(Study material)

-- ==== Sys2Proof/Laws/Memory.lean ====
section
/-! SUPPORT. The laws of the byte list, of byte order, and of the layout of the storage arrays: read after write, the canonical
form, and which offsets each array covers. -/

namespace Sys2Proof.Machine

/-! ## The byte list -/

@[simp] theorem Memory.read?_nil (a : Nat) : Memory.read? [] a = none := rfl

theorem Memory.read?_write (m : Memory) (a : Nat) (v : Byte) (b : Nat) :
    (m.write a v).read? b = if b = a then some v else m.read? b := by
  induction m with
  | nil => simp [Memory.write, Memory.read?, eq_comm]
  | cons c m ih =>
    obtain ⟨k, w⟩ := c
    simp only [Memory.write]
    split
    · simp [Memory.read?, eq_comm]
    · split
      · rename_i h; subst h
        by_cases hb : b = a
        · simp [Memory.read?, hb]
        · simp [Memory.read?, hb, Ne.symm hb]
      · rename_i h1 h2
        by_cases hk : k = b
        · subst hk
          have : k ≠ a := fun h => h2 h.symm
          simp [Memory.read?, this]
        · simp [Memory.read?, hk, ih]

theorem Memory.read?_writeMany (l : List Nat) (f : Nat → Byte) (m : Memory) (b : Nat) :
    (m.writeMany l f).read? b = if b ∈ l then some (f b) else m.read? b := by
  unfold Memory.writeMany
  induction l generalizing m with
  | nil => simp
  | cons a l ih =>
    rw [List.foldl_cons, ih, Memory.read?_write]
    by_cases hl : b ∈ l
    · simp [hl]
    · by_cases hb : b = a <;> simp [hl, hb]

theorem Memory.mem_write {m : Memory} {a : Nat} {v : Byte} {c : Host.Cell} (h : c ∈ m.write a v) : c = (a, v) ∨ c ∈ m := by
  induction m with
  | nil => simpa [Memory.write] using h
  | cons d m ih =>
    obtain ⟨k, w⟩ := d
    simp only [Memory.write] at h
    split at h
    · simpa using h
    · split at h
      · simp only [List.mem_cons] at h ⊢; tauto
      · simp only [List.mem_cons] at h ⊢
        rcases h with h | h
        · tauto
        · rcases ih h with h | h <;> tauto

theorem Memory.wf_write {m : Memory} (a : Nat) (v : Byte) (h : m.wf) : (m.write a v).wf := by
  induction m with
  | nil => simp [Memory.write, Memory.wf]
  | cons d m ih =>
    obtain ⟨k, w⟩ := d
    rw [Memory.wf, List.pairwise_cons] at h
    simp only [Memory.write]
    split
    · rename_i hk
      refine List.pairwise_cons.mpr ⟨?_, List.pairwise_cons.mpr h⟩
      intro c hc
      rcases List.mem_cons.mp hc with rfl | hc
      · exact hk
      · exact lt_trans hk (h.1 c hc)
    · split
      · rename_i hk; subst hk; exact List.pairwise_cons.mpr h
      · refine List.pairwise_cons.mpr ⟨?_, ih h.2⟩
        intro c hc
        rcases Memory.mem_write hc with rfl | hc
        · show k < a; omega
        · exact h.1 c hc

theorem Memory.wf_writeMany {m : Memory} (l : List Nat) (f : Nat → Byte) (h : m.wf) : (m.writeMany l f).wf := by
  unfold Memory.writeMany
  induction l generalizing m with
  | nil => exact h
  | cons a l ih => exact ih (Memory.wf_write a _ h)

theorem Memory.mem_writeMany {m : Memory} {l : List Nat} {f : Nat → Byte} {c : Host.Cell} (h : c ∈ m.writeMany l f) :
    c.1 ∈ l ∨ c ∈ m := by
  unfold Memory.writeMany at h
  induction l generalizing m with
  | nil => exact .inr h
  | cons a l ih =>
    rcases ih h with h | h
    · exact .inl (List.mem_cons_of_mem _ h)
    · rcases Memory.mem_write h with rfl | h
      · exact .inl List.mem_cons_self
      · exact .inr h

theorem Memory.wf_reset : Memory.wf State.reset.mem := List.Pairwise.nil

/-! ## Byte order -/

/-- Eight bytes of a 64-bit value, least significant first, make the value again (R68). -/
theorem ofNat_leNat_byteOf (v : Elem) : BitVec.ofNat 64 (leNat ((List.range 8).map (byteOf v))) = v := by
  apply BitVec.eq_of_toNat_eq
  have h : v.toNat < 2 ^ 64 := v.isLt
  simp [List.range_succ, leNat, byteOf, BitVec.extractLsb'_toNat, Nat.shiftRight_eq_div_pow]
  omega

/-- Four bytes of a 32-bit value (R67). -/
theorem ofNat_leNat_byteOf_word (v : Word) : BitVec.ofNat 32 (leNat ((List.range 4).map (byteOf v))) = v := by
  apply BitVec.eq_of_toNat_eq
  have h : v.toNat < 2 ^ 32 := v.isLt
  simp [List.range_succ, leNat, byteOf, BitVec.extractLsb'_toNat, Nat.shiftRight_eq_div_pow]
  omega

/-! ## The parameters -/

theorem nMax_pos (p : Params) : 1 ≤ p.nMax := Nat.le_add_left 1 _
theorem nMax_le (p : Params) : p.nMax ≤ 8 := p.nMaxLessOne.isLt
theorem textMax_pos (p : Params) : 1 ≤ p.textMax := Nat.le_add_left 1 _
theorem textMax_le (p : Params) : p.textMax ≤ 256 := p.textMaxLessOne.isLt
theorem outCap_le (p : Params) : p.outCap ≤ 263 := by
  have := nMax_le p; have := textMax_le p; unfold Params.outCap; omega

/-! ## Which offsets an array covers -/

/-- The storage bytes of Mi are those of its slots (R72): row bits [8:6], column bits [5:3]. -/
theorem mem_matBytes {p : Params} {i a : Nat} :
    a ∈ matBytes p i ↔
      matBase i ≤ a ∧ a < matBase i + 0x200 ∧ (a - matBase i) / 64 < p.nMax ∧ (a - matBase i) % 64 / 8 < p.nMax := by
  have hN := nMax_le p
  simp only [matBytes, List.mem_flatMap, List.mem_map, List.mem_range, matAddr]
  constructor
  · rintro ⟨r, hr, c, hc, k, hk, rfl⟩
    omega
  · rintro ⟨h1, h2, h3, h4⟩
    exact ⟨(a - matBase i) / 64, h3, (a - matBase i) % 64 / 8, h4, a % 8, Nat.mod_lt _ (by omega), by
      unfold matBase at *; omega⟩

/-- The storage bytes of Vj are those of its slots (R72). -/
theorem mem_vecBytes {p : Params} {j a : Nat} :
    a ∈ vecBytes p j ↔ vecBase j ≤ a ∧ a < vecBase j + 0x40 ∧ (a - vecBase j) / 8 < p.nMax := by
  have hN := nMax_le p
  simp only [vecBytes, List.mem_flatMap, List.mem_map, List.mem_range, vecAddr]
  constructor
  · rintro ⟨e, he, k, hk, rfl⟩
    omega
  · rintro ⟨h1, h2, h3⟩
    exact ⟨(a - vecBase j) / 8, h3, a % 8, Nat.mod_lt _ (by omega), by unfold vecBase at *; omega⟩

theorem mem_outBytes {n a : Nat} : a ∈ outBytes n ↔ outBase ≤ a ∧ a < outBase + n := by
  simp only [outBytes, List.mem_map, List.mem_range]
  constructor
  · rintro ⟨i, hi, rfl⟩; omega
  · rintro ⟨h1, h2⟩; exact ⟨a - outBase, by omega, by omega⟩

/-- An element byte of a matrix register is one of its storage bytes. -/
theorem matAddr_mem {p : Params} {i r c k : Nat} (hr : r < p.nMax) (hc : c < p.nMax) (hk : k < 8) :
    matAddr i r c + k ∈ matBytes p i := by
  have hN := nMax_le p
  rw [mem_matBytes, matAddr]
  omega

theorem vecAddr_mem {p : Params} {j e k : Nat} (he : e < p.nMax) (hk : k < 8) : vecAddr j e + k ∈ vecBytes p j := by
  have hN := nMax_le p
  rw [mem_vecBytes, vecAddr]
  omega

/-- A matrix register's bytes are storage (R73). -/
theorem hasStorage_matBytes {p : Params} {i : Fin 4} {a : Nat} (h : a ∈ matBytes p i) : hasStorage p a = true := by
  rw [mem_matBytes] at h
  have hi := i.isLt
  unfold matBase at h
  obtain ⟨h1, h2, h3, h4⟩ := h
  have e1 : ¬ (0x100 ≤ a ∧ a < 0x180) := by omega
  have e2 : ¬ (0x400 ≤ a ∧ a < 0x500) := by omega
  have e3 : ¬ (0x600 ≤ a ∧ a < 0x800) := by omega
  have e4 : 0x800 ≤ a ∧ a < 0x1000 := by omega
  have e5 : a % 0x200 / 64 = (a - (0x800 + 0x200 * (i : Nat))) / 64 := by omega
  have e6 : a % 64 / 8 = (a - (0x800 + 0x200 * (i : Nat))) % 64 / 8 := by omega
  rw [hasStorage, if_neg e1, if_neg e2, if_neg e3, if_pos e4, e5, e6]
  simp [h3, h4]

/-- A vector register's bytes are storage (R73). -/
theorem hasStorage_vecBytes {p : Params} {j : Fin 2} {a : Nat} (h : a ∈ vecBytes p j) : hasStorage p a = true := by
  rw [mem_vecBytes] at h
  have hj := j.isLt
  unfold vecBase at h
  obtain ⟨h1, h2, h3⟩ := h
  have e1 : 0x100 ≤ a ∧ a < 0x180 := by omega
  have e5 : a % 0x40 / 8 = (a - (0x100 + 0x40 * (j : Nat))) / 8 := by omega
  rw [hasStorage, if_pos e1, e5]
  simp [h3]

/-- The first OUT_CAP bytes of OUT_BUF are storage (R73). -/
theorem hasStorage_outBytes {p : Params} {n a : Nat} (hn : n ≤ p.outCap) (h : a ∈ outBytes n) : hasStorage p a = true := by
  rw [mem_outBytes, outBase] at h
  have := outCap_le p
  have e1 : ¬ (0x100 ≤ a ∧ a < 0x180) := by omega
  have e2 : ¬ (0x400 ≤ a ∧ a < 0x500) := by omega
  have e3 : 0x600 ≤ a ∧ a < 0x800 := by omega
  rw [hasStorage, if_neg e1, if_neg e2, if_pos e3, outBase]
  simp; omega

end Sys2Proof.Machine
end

(End Study material)
(Study material)

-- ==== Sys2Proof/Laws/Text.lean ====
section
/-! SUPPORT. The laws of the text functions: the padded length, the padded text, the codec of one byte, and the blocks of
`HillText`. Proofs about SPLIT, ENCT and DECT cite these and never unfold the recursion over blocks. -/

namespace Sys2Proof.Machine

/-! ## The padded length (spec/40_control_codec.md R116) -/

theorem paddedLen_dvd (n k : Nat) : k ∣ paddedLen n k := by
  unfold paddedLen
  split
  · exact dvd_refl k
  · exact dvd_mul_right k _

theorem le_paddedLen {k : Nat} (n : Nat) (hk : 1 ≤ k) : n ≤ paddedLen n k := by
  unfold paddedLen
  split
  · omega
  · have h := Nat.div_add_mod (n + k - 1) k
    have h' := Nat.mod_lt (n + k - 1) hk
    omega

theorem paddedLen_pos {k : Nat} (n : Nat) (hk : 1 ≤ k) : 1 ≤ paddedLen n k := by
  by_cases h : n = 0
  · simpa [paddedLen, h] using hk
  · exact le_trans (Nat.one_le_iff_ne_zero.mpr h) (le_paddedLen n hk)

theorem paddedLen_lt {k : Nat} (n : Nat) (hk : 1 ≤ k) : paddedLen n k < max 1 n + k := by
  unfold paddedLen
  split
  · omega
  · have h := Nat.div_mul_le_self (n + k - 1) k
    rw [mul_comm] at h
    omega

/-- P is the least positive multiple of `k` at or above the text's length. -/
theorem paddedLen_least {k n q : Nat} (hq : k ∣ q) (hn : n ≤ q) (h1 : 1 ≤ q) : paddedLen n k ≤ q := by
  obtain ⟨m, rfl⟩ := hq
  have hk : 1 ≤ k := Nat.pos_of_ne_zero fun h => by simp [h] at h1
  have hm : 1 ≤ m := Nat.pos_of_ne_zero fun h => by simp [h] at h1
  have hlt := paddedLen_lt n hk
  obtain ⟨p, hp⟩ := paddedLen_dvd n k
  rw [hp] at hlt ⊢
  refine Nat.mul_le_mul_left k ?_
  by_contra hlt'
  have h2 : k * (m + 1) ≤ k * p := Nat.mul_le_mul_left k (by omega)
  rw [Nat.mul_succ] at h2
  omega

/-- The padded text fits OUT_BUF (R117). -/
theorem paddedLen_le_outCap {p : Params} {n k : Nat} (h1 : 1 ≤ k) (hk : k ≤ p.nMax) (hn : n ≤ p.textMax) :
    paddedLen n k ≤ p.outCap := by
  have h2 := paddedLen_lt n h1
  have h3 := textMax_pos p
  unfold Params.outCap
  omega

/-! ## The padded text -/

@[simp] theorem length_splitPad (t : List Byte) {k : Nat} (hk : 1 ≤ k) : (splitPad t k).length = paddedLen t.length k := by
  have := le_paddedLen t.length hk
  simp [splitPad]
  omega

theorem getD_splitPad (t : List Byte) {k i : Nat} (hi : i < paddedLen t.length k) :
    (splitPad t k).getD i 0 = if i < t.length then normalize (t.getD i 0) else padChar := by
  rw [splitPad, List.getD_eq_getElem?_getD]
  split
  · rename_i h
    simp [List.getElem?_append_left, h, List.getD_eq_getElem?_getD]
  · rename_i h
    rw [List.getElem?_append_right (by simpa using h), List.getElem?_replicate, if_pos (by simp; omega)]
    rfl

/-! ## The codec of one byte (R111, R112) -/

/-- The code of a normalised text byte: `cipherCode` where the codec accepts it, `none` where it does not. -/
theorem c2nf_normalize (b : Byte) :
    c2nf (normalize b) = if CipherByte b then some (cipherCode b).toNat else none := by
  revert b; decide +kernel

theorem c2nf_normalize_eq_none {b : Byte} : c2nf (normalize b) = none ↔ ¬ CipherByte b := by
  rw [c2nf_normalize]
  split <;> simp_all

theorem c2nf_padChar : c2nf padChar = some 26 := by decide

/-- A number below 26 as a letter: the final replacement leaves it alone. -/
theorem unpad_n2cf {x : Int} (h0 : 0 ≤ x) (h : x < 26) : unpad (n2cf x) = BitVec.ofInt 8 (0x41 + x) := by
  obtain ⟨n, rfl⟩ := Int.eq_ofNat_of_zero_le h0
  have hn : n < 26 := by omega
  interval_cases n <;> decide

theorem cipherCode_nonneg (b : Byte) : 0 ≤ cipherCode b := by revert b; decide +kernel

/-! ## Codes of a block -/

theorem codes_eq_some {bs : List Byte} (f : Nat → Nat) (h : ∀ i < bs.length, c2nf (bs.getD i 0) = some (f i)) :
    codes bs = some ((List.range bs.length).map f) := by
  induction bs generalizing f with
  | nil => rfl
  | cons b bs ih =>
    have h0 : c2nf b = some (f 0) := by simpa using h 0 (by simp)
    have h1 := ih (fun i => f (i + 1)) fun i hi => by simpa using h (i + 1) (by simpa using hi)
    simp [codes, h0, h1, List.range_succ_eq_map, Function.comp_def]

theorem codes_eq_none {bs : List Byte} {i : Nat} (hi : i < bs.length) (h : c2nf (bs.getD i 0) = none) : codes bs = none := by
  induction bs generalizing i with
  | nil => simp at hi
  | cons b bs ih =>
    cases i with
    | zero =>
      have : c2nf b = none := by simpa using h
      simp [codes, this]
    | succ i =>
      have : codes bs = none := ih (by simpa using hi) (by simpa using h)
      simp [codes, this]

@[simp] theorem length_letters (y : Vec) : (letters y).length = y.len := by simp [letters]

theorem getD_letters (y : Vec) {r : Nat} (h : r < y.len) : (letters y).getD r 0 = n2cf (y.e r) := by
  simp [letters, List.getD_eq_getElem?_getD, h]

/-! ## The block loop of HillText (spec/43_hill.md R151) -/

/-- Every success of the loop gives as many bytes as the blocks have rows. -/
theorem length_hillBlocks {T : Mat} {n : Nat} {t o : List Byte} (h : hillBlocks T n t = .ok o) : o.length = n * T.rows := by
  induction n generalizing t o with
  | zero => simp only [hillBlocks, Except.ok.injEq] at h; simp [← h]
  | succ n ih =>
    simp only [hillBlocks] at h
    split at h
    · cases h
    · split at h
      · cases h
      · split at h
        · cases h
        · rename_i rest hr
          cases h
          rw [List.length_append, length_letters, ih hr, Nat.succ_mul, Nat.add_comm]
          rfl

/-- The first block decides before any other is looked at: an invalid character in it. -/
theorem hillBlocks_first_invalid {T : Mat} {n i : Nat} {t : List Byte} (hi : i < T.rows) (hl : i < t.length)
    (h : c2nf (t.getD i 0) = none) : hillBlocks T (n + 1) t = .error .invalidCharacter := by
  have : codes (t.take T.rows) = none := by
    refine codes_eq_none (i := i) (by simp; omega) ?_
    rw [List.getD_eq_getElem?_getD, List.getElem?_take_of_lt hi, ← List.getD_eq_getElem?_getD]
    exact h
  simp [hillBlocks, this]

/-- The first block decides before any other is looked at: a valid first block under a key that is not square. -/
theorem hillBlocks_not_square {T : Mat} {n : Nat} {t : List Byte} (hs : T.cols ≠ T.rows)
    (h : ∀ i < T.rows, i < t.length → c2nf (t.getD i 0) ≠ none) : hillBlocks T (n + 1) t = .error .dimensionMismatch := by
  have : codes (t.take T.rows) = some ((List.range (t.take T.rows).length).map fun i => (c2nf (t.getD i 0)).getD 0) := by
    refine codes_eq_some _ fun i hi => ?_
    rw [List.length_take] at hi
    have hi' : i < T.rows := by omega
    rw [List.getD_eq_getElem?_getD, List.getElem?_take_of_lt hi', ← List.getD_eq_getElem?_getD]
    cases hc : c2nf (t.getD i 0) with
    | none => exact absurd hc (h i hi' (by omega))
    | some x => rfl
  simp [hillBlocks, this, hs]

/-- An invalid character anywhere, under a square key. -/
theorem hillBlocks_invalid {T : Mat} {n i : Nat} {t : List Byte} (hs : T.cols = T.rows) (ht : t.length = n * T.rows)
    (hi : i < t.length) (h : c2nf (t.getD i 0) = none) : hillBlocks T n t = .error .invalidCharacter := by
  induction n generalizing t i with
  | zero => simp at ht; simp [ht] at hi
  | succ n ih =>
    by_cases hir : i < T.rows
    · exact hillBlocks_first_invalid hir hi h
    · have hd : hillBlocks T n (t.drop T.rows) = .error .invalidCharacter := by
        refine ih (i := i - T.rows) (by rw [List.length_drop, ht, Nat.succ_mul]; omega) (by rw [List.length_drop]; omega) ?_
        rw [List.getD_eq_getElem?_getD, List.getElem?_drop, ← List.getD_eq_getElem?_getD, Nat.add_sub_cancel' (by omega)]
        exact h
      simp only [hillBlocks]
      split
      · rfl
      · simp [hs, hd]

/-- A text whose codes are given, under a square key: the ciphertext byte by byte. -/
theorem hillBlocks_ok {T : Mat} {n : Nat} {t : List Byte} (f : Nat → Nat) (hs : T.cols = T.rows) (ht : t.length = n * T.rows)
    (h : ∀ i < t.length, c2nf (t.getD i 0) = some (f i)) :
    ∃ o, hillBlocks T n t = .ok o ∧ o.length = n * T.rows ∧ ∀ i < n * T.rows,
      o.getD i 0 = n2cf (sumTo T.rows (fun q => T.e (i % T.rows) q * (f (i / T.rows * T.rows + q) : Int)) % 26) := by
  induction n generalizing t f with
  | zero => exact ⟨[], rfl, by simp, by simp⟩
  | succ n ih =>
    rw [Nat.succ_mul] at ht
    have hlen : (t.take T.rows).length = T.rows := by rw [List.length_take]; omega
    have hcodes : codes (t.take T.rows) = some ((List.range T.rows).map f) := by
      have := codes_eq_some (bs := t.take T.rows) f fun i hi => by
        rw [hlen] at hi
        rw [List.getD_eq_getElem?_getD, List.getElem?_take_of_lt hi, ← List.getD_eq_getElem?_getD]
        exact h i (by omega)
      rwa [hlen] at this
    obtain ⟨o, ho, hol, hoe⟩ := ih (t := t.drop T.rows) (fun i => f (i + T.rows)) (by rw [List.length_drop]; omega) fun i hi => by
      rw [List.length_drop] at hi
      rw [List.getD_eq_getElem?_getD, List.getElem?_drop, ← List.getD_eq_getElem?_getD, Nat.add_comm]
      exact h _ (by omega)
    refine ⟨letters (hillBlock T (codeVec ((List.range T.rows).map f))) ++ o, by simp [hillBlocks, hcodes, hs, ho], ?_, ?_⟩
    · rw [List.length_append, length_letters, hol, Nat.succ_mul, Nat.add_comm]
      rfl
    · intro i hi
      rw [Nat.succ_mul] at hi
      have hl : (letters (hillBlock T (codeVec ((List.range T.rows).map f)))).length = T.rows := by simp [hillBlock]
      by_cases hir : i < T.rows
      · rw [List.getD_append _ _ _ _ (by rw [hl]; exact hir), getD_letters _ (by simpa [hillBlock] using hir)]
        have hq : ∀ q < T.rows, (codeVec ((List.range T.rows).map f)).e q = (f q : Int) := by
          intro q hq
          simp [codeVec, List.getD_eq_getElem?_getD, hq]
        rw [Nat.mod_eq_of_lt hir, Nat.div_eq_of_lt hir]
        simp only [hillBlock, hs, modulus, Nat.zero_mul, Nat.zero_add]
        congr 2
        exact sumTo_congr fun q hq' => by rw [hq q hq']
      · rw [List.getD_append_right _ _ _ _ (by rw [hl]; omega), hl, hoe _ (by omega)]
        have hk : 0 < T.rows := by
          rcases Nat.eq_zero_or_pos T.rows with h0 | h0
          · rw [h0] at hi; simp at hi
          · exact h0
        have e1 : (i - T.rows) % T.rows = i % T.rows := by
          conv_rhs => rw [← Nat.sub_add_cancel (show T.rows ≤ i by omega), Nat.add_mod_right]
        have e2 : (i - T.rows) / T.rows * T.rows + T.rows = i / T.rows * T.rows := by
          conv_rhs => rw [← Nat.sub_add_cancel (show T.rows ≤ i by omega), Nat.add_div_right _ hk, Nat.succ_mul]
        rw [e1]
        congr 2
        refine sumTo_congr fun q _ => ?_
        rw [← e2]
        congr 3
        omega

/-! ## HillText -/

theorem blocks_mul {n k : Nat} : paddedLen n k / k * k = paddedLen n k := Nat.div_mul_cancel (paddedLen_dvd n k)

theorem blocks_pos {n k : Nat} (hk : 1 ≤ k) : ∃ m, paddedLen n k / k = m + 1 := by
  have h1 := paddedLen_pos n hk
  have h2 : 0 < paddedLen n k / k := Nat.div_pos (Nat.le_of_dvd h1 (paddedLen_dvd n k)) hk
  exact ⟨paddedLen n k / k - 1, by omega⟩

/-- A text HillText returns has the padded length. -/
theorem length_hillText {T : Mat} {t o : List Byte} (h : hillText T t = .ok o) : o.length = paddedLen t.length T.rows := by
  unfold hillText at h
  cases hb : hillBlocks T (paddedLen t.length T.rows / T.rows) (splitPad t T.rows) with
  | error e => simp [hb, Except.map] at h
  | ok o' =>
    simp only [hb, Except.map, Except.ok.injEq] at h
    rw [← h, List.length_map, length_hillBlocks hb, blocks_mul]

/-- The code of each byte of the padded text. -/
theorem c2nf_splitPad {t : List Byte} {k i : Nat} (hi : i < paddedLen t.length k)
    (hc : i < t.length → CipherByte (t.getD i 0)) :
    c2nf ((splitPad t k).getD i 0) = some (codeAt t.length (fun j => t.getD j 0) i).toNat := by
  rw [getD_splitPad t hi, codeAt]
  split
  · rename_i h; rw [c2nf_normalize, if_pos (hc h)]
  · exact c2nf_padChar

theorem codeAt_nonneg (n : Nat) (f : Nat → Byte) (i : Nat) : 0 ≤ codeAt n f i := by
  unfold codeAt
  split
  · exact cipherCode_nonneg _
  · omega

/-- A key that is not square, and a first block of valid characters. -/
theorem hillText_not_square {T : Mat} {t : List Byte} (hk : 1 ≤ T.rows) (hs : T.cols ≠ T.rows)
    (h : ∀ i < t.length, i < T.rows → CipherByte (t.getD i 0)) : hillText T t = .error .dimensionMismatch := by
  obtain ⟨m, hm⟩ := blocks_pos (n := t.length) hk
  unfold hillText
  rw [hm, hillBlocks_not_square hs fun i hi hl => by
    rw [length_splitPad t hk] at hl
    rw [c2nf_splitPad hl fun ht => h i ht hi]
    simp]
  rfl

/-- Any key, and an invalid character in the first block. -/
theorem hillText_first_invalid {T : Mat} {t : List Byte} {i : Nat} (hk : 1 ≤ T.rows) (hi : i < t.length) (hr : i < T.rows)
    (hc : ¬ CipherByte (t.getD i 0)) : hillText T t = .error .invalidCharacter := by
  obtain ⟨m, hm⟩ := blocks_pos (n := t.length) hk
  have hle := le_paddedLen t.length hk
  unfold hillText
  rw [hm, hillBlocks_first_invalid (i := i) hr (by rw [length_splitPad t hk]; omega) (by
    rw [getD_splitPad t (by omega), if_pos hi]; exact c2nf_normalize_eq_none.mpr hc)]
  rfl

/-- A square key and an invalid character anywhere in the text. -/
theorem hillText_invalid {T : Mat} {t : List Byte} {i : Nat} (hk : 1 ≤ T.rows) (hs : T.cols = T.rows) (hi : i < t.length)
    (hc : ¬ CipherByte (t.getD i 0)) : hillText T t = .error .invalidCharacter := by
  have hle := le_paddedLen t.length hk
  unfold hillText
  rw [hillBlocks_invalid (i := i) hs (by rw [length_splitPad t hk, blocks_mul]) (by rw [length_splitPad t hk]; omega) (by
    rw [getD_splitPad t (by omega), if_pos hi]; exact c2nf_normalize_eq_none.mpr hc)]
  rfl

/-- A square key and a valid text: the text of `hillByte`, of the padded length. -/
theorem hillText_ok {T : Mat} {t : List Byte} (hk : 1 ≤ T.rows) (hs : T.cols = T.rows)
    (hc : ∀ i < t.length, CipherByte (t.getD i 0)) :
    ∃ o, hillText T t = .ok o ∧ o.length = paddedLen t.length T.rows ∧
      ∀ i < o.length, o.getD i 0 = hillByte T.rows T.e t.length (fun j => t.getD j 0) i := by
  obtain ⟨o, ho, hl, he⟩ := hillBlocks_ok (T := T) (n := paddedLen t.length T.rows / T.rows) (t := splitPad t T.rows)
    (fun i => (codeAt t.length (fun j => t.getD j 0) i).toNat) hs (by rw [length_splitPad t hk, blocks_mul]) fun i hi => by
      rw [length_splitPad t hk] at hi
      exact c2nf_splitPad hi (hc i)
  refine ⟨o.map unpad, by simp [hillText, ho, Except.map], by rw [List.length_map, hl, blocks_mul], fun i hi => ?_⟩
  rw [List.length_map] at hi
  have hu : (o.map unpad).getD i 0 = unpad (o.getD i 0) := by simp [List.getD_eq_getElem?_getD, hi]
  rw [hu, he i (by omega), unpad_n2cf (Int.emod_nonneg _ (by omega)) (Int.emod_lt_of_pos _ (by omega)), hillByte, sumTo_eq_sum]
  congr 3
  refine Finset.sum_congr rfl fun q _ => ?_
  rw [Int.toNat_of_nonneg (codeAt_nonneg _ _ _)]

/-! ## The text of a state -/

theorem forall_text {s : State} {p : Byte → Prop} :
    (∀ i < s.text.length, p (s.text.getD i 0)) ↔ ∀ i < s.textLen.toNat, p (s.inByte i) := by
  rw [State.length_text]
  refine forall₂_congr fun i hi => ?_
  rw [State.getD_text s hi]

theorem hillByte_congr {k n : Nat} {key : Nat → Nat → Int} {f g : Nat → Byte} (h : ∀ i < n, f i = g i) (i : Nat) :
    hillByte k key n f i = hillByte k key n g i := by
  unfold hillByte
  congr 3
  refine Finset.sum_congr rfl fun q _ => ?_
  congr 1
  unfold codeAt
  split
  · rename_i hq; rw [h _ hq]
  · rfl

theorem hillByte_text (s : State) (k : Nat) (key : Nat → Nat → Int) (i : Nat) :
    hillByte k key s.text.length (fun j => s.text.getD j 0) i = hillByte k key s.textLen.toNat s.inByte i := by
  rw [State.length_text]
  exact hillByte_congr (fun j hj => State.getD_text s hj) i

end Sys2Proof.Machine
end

(End Study material)

Retype exactly the lines above, from the one with "-- ==== Sys2Proof/Laws/Memory.lean" through the one with "hb, Ne.symm hb]", inclusive.

** Exercise response **
-- ==== Sys2Proof/Laws/Memory.lean ====
section
/-! SUPPORT. The laws of the byte list, of byte order, and of the layout of the storage arrays: read after write, the canonical
form, and which offsets each array covers. -/

namespace Sys2Proof.Machine

/-! ## The byte list -/

@[simp] theorem Memory.read?_nil (a : Nat) : Memory.read? [] a = none := rfl

theorem Memory.read?_write (m : Memory) (a : Nat) (v : Byte) (b : Nat) :
    (m.write a v).read? b = if b = a then some v else m.read? b := by
  induction m with
  | nil => simp [Memory.write, Memory.read?, eq_comm]
  | cons c m ih =>
    obtain ⟨k, w⟩ := c
    simp only [Memory.write]
    split
    · simp [Memory.read?, eq_comm]
    · split
      · rename_i h; subst h
        by_cases hb : b = a
        · simp [Memory.read?, hb]
        · simp [Memory.read?, hb, Ne.symm hb]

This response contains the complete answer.